This past fall, just days after arriving on campus, a bunch of freshman girls in my dorm went and got piercings together. Their excitement and joy reminded me of my own experience getting piercings my freshman year.
To me, piercings are a rite of passage. Aside from being super cute, my piercings are a symbol of my individuality. They’re a celebration the independence I gained from going to college and getting my first paid (on-campus) job. They’re also the beginning of when I began applying “ask for forgiveness, not permission” to more of my interactions with my parents.
I’ve been to three piercing studios around MIT. Here are my experiences from each of them:
Chameleon is a body art studio located in Harvard Square. I went to Chameleon back in January 2019, bundled up in a coat, scarf, and winter hat. My friend Priscilla L. ’20 went with me. We were planning to walk there, but it was incredibly cold (the weather archives tell me the average daily temperature was 6.5 degrees Fahrenheit), so we ended up taking an Uber.
Before coming to MIT, I already had standard lobe piercings. For a while, I had wanted to get more piercings, but faced disapproval from my parents. I bided my time, knowing that I could get as many piercings as I wanted once I went to college. All I would need is ID showing that I’m over 18 and some money to pay for the procedure and jewelry.
Once at MIT, I did some research about where to get pierced, what types of piercings I wanted, and how much it would cost. At most places, it seemed like the piercings I wanted would cost me about $150 dollars. I spent the fall working my first paid on-campus job, which let me save up some money. By January, it was go time!
Priscilla and I went to Chameleon on a special day when walk-ins were allowed (normally you’d need to make an appointment). We showed our IDs, filled out some paperwork, and waited for around 20 minutes. We were assigned a super chill piercer named Owen. He allowed Priscilla and I to be in the piercing room together, which was really comforting.
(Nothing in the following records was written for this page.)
/-- Settles O54: DEC_RESP takes the read path, on which the address high byte is the byte count; an even one asks for an
odd length. -/
theorem loopedReadRequestIsNoResponse : Obligations.LoopedReadRequestIsNoResponse := by
  intro s h₁ h₂
  have hlen := requestFrame_length 0x03#8 s
  have hbc : byteAt (requestFrame 0x03#8 s) 2 = hiByte s.addr := rfl
  have hpath : decodeResp (requestFrame 0x03#8 s) (loopedRequest 0x03#8 s) =
      readPath (requestFrame 0x03#8 s) (afterStage (requestFrame 0x03#8 s) (loopedRequest 0x03#8 s)) :=
    (decodeResp_afterStage (s := loopedRequest 0x03#8 s) (.inl rfl) (by omega) (by omega)
      (crc_requestFrame _ s)).trans (selectPath_read rfl rfl rfl)
  rw [execAll_encRead_loop h₁ h₂, execAll_cons (exec_decResp _), received_loopedRequest, hpath]
  by_cases hbad : hiByte s.addr = 0#8 ∨ (hiByte s.addr).getLsbD 0 = true ∨ 250 < (hiByte s.addr).toNat
  · rw [if_pos hbad, readPath_byteCount (by rw [hbc]; exact (byteCountOk_eq_false_iff _).mpr hbad)]
    exact ⟨_, rfl, rfl, rfl⟩
  · have hok : byteCountOk (hiByte s.addr) = true :=
      Bool.of_not_eq_false fun h => hbad ((byteCountOk_eq_false_iff _).mp h)
    obtain ⟨-, -, hdouble⟩ := byteCountOk_half hok
    rw [if_neg hbad, readPath_length (by rwa [hbc]) (by rw [hlen, hbc]; omega)]
    exact ⟨_, rfl, rfl, rfl⟩

/-! ### A received byte replaced -/

/-- The received frame with one byte of RXBUF replaced. -/
theorem received_writeCell {s : State} {j : Nat} (b : Byte) :
    received { s with rxbuf := writeCell s.rxbuf j b } = (received s).set j b := by
  refine List.ext_getElem (by simp) fun i h₁ h₂ => ?_
  simp only [received, List.getElem_map, List.getElem_range, List.getElem_set, readCell_writeCell, eq_comm (a := i)]

theorem byteAt_set {F : List Byte} {i j : Nat} {b : Byte} (h : j < F.length) :
    byteAt (F.set j b) i = if i = j then b else byteAt F i := by
  by_cases hi : i = j
  · subst hi
    rw [if_pos rfl, byteAt, List.getD_eq_getElem _ _ (by rwa [List.length_set]), List.getElem_set_self]
  · rw [if_neg hi, byteAt, byteAt, List.getD_eq_getElem?_getD, List.getElem?_set_ne (Ne.symm hi),
      List.getD_eq_getElem?_getD]

theorem frameBody_set (F : List Byte) (j : Nat) (b : Byte) : frameBody (F.set j b) = (frameBody F).set j b := by
  rw [frameBody, frameBody, List.length_set, List.take_set]

/-- A frame's CRC field is its last two bytes, the low one first (R75). -/
theorem crcField_inj {F G : List Byte} (hlen : F.length = G.length) (h : crcField F = crcField G) :
    byteAt F (F.length - 1) = byteAt G (F.length - 1) ∧ byteAt F (F.length - 2) = byteAt G (F.length - 2) := by
  rw [crcField, crcField, ← hlen] at h
  exact be16_inj h

/-- A body with one byte replaced has another CRC. -/
theorem crc16_set_ne (init : Word) {B : List Byte} {j : Nat} {b : Byte} (h : j < B.length) (hb : b ≠ byteAt B j) :
    crc16 init (B.set j b) ≠ crc16 init B := by
  have split : B = B.take j ++ byteAt B j :: B.drop (j + 1) := by
    rw [byteAt, List.getD_eq_getElem _ _ h, List.getElem_cons_drop, List.take_append_drop]
  rw [List.set_eq_take_append_cons_drop, if_pos h]
  exact fun heq => singleByteChangeChangesCrc init _ _ _ _ hb (heq.trans (congrArg (crc16 init) split))

/-- A received frame whose CRC stage fails on its CRC: ERR_CRC, no value, no exception code, CRC of the body in CRC. -/
theorem decResp_badCrc {s : State} (hf : FuncValid s) (h₁ : 5 ≤ s.rxlen.toNat) (h₂ : s.rxlen.toNat ≤ 256)
    (hbad : ¬CrcGood s) :
    ∃ t, exec .decResp s = .next t ∧ t.status = 0x13#8 ∧ t.errflags = s.errflags ||| 0x08#8 ∧ t.nvalues = 0#8 ∧
      t.excCode = 0#8 ∧ t.crc = crc16 s.cfg.crcInit (frameBody (received s)) := by
  have hlen := received_length s
  exact ⟨_, congrArg Host.Outcome.next (decodeResp_crc hf (by omega) (by omega) hbad), rfl, rfl, rfl, rfl, rfl⟩

/-- Settles O55: the body and its CRC stay, the CRC field changes. -/
theorem corruptedCrcByteIsReported : Obligations.CorruptedCrcByteIsReported := by
  intro s j b hf h₁ h₂ hgood hj hb
  have hlen := received_length s
  have hbody : frameBody ((received s).set j b) = frameBody (received s) := by
    rw [frameBody_set, List.set_eq_of_length_le (by rw [frameBody_length]; omega)]
  have hfield : crcField ((received s).set j b) ≠ crcField (received s) := by
    intro h
    obtain ⟨hhi, hlo⟩ := crcField_inj (List.length_set ..) h
    rw [List.length_set, hlen, byteAt_set (by omega)] at hhi hlo
    rw [← byteAt_received s j (by omega)] at hb
    rcases hj with rfl | rfl
    · exact hb ((if_pos rfl).symm.trans hlo)
    · exact hb ((if_pos rfl).symm.trans hhi)
  have hbad : ¬CrcGood { s with rxbuf := writeCell s.rxbuf j b } := by
    rw [CrcGood, received_writeCell, hbody]
    exact fun h => hfield (h.symm.trans hgood)
  obtain ⟨t, ht, hstatus, herr, hn, hexc, hcrc⟩ := decResp_badCrc (s := { s with rxbuf := writeCell s.rxbuf j b })
    hf h₁ h₂ hbad
  rw [received_writeCell, hbody] at hcrc
  exact ⟨t, ht, hstatus, herr, hn, hexc, hcrc.trans hgood⟩

/-- Settles O56: the CRC field stays, the CRC of the body changes. -/
theorem corruptedBodyByteIsReported : Obligations.CorruptedBodyByteIsReported := by
  intro s j b hf h₁ h₂ hgood hj hb
  have hlen := received_length s
  have hin : j < (frameBody (received s)).length := by rw [frameBody_length]; omega
  have hfield : crcField ((received s).set j b) = crcField (received s) := by
    rw [crcField, crcField, List.length_set, byteAt_set (by omega), byteAt_set (by omega), if_neg (by omega),
      if_neg (by omega)]
  have hcrc : crc16 s.cfg.crcInit (frameBody ((received s).set j b)) ≠
      crc16 s.cfg.crcInit (frameBody (received s)) := by
    rw [frameBody_set]
    refine crc16_set_ne _ hin ?_
    rwa [byteAt_frameBody (by omega), byteAt_received s j (by omega)]
  have hbad : ¬CrcGood { s with rxbuf := writeCell s.rxbuf j b } := by
    rw [CrcGood, received_writeCell, hfield]
    exact fun h => hcrc (h.trans hgood.symm)
  obtain ⟨t, ht, hstatus, herr, hn, hexc, -⟩ := decResp_badCrc (s := { s with rxbuf := writeCell s.rxbuf j b })
    hf h₁ h₂ hbad
  exact ⟨t, ht, hstatus, herr, hn, hexc⟩

end Sys2Proof.Machine

/-! PROOF. The encoders as functions of their operands, the request frames as instructions (41_encode.md; log 5), presented
frames (log 6) and the pseudo-instructions (30_encoding.md R84). -/

namespace Sys2Proof.Machine
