-- ==== Sys2Proof/Laws/PerInstr.lean ====
section
/-! SUPPORT. A statement about every command as syntax, one lemma per constructor of Instr: its encoding
carries its opcode and no reserved bit (30_encoding.md R81, R83). -/

namespace Sys2Proof.Laws

/-- The opcode of a command (R83). -/
def opcodeOf : Instr → Nat
  | .nop => 0
  | .acorr _ _ _ => 1
  | .levdur _ => 2
  | .k2a _ => 3
  | .noise _ _ => 4
  | .synth _ _ _ _ => 5

/-- The word of a well-formed command has its opcode in OP and 0 in RSV. -/
def EncodesOpcode.Statement (i : Instr) : Prop :=
  i.wf = true → opField (encode i) = opcodeOf i ∧ rsvField (encode i) = 0

/-- A command word's OP and RSV, from fields that fit. -/
theorem fields_of_commandWord {op n l s d : Nat} (hop : op < 16) (hn : n < 16) (hl : l < 1024)
    (hs : s < 2) (hd : d < 2) :
    opField (commandWord op n l s d) = op ∧ rsvField (commandWord op n l s d) = 0 := by
  simp only [opField, rsvField, commandWord, BitVec.extractLsb'_toNat, BitVec.toNat_ofNat,
    Nat.shiftRight_eq_div_pow]
  constructor <;> omega

/-- A selector bit is one bit. -/
theorem bitOfBuf_lt (b : Buf) : bitOfBuf b < 2 := by cases b <;> decide

theorem EncodesOpcode.nop : EncodesOpcode.Statement .nop :=
  fun _ => fields_of_commandWord (by decide) (by decide) (by decide) (by decide) (by decide)

theorem EncodesOpcode.acorr (n l : Nat) (src : Buf) : EncodesOpcode.Statement (.acorr n l src) := by
  intro h
  simp only [Instr.wf, orderFits, lenFits, Bool.and_eq_true, decide_eq_true_eq] at h
  exact fields_of_commandWord (by decide) h.1 h.2 (bitOfBuf_lt src) (by decide)

theorem EncodesOpcode.levdur (n : Nat) : EncodesOpcode.Statement (.levdur n) := by
  intro h
  simp only [Instr.wf, orderFits, decide_eq_true_eq] at h
  exact fields_of_commandWord (by decide) h (by decide) (by decide) (by decide)

theorem EncodesOpcode.k2a (n : Nat) : EncodesOpcode.Statement (.k2a n) := by
  intro h
  simp only [Instr.wf, orderFits, decide_eq_true_eq] at h
  exact fields_of_commandWord (by decide) h (by decide) (by decide) (by decide)

theorem EncodesOpcode.noise (l : Nat) (dst : Buf) : EncodesOpcode.Statement (.noise l dst) := by
  intro h
  simp only [Instr.wf, lenFits, decide_eq_true_eq] at h
  exact fields_of_commandWord (by decide) (by decide) h (by decide) (bitOfBuf_lt dst)

theorem EncodesOpcode.synth (n l : Nat) (src dst : Buf) :
    EncodesOpcode.Statement (.synth n l src dst) := by
  intro h
  simp only [Instr.wf, orderFits, lenFits, Bool.and_eq_true, decide_eq_true_eq] at h
  exact fields_of_commandWord (by decide) h.1 h.2 (bitOfBuf_lt src) (bitOfBuf_lt dst)

end Sys2Proof.Laws
end

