/-- The sum of a step, wrapped at each addition, is the exact sum wrapped once (00_scope.md R12). -/
theorem lagPredictor_eq_wrap32_sum (rs as : List HiLo) :
    lagPredictor rs as = wrap32 ((List.zip rs as.reverse).map fun p => lagTerm p.1 p.2).sum := by
  have fold := foldl_wrap32_add id 0 ((List.zip rs as.reverse).map fun p => lagTerm p.1 p.2)
  rw [List.foldl_map, List.map_id, zero_add] at fold
  simp only [lagPredictor, add_assoc, mul16]
  exact fold

section Recursion
variable (R : Nat → HiLo)

/-! ### The pseudocode's variables as lists -/

/-- The coefficient of step f + 1 in Q31, as that step leaves it. -/
def pcCoefAt (f : Nat) : Int := (pcRun R f).coef f

/-- R[i..i+count-1] in the pseudocode's arrays. -/
def lagsFrom (i count : Nat) : List HiLo := (List.range' i count).map R

/-- K[0..count-1] in Q15, in the pseudocode's arrays. -/
def pcCoefs (count : Nat) : List Int := (List.range count).map fun f => hi16 (pcCoefAt R f)

/-- A[1..m+1] in the pseudocode's arrays after step m + 1. -/
def pcPolynomial (m : Nat) : List HiLo := (List.range' 1 (m + 1)).map (pcRun R m).a

/-- The pseudocode's variables after step m + 1, as the model carries them. `firstState_eq` and
`levAdvance_eq` tie it to the model's steps. -/
def levAfter (m : Nat) : LevState where
  as := pcPolynomial R m
  alpha := (pcRun R m).alpha
  alphaExp := (pcRun R m).alphaExp
  ks := pcCoefs R (m + 1)

theorem pcCoefAt_zero : pcCoefAt R 0 = firstCoef (R 0) (R 1) :=
  (negQuotient_eq_pcDivHiLo _ _).symm

theorem pcCoefAt_succ (m : Nat) : pcCoefAt R (m + 1) = pcCoef R (pcRun R m) (m + 2) := if_pos rfl

theorem lagsFrom_succ (i count : Nat) : lagsFrom R i (count + 1) = R i :: lagsFrom R (i + 1) count :=
  rfl

theorem lagsFrom_concat (i count : Nat) :
    lagsFrom R i (count + 1) = lagsFrom R i count ++ [R (i + count)] := by
  simp [lagsFrom, List.range'_concat]

theorem pcCoefs_succ (count : Nat) :
    pcCoefs R (count + 1) = pcCoefs R count ++ [hi16 (pcCoefAt R count)] := by
  simp [pcCoefs, List.range_succ]

/-- The coefficient that step m + 2 appends to A. -/
theorem pcRun_succ_a_last (m : Nat) :
    (pcRun R (m + 1)).a (m + 2) = split (asr (pcCoefAt R (m + 1)) 4) := by
  rw [pcCoefAt_succ]
  exact if_pos rfl

/-- The step up of A[j], for j below the step's own index. -/
theorem pcRun_succ_a_of_ne {m j : Nat} (notLast : j ≠ m + 2) :
    (pcRun R (m + 1)).a j = split (wrap32 (((pcRun R m).a j).joined
      + 2 * (split (pcCoefAt R (m + 1))).mul ((pcRun R m).a (m + 2 - j)))) := by
  simp only [pcCoefAt_succ, pcRun, pcStep, if_neg notLast, HiLo.joined, HiLo.mul, mul16, split_hi, split_lo]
I got a second lobe piercing (on both ears) and a helix piercing (on my right ear). Priscilla got an industrial piercing, which I thought looked incredibly cool. Owen and the other employees at Chameleon were impressively kind and educational. Chameleon is my favorite of the three body art shops I’ve visited, by far.
After getting the piercings, Priscilla and I bundled up again to go back into the January cold. I wore my hat lopsided, keeping my right ear away from the fabric to avoid the new jewelry from catching and getting stuck. I was too excited about finally getting more piercings to care about how silly I looked.
I was only successful at keeping my piercings a secret for about two weeks. My mom saw them when I FaceTimed her and forgot to cover my ears. She’s come around now, but at the time she was pretty mad. I was extra pleased; the parental disapproval honestly kind of added to the whole experience.
Stingray is located in Allston, down and across the river from MIT.
I went to Stingray with Priscilla in June 2019. To get there, we took the Green Line from our summer housing at tEp in Back Bay.
When I arrived, I intended to just ask for a simple “jewelry replacement” for the helix piercing I got at Chameleon. Ordinarily, this would mean that the piercers would swap out the original piece in the piercing for something else, which can be hard to do by yourself for piercings not on the earlobe. However, the piercers inspected my ear and recommended I give the piercing a few more weeks to heal before doing a jewelry replacement.
I then spontaneously decided to get a second helix piercing, just below the first one. Priscilla got three lobe piercings on the same ear she got her industrial. It looks so good.
I did not have a positive experience at Stingray. Unlike at Chameleon, Priscilla and I had to go into the piercing room separately (this wasn’t that bad, but made it less fun). The actual piercing hurt tremendously and it bled for about an hour after the procedure (these are not necessarily Stingray’s fault). To make things worse, the piercing stayed inflamed for about two weeks. I went to Chameleon for them to take a look at it and they informed me that Stingray had used a larger-than-standard sized piece of jewelry in my ear. This was easily resolved by swapping to a smaller piece, but I still felt blindsided. Someone later told me it is a sort of rite of passage in Boston to get a piercing messed up at Stingray (oof!).
Lucky’s has several locations in Massachusetts, one of which is in Central Square, just a quick walk from MIT.
I went to Lucky’s twice last August, once to look at their selection of jewelry and again to get a jewelry replacement for my helix piercing.
The people at Lucky’s were super nice and helpful. I had a lot of different questions about the jewelry they had, which they patiently and clearly explained. Moreover, they always allow for walk-ins, which was great since I could just walk over from the Media Lab (where I was UROPing) during my lunch break.
Lucky’s also had a much larger variety of jewelry than any of the other spots I visited. At Chameleon, to get the same earring I got at Lucky’s, I would need to place an order and wait a few weeks for it to arrive. At Lucky’s, the longest part of the wait was standing in line to pay. I found the exact piece I was hoping for!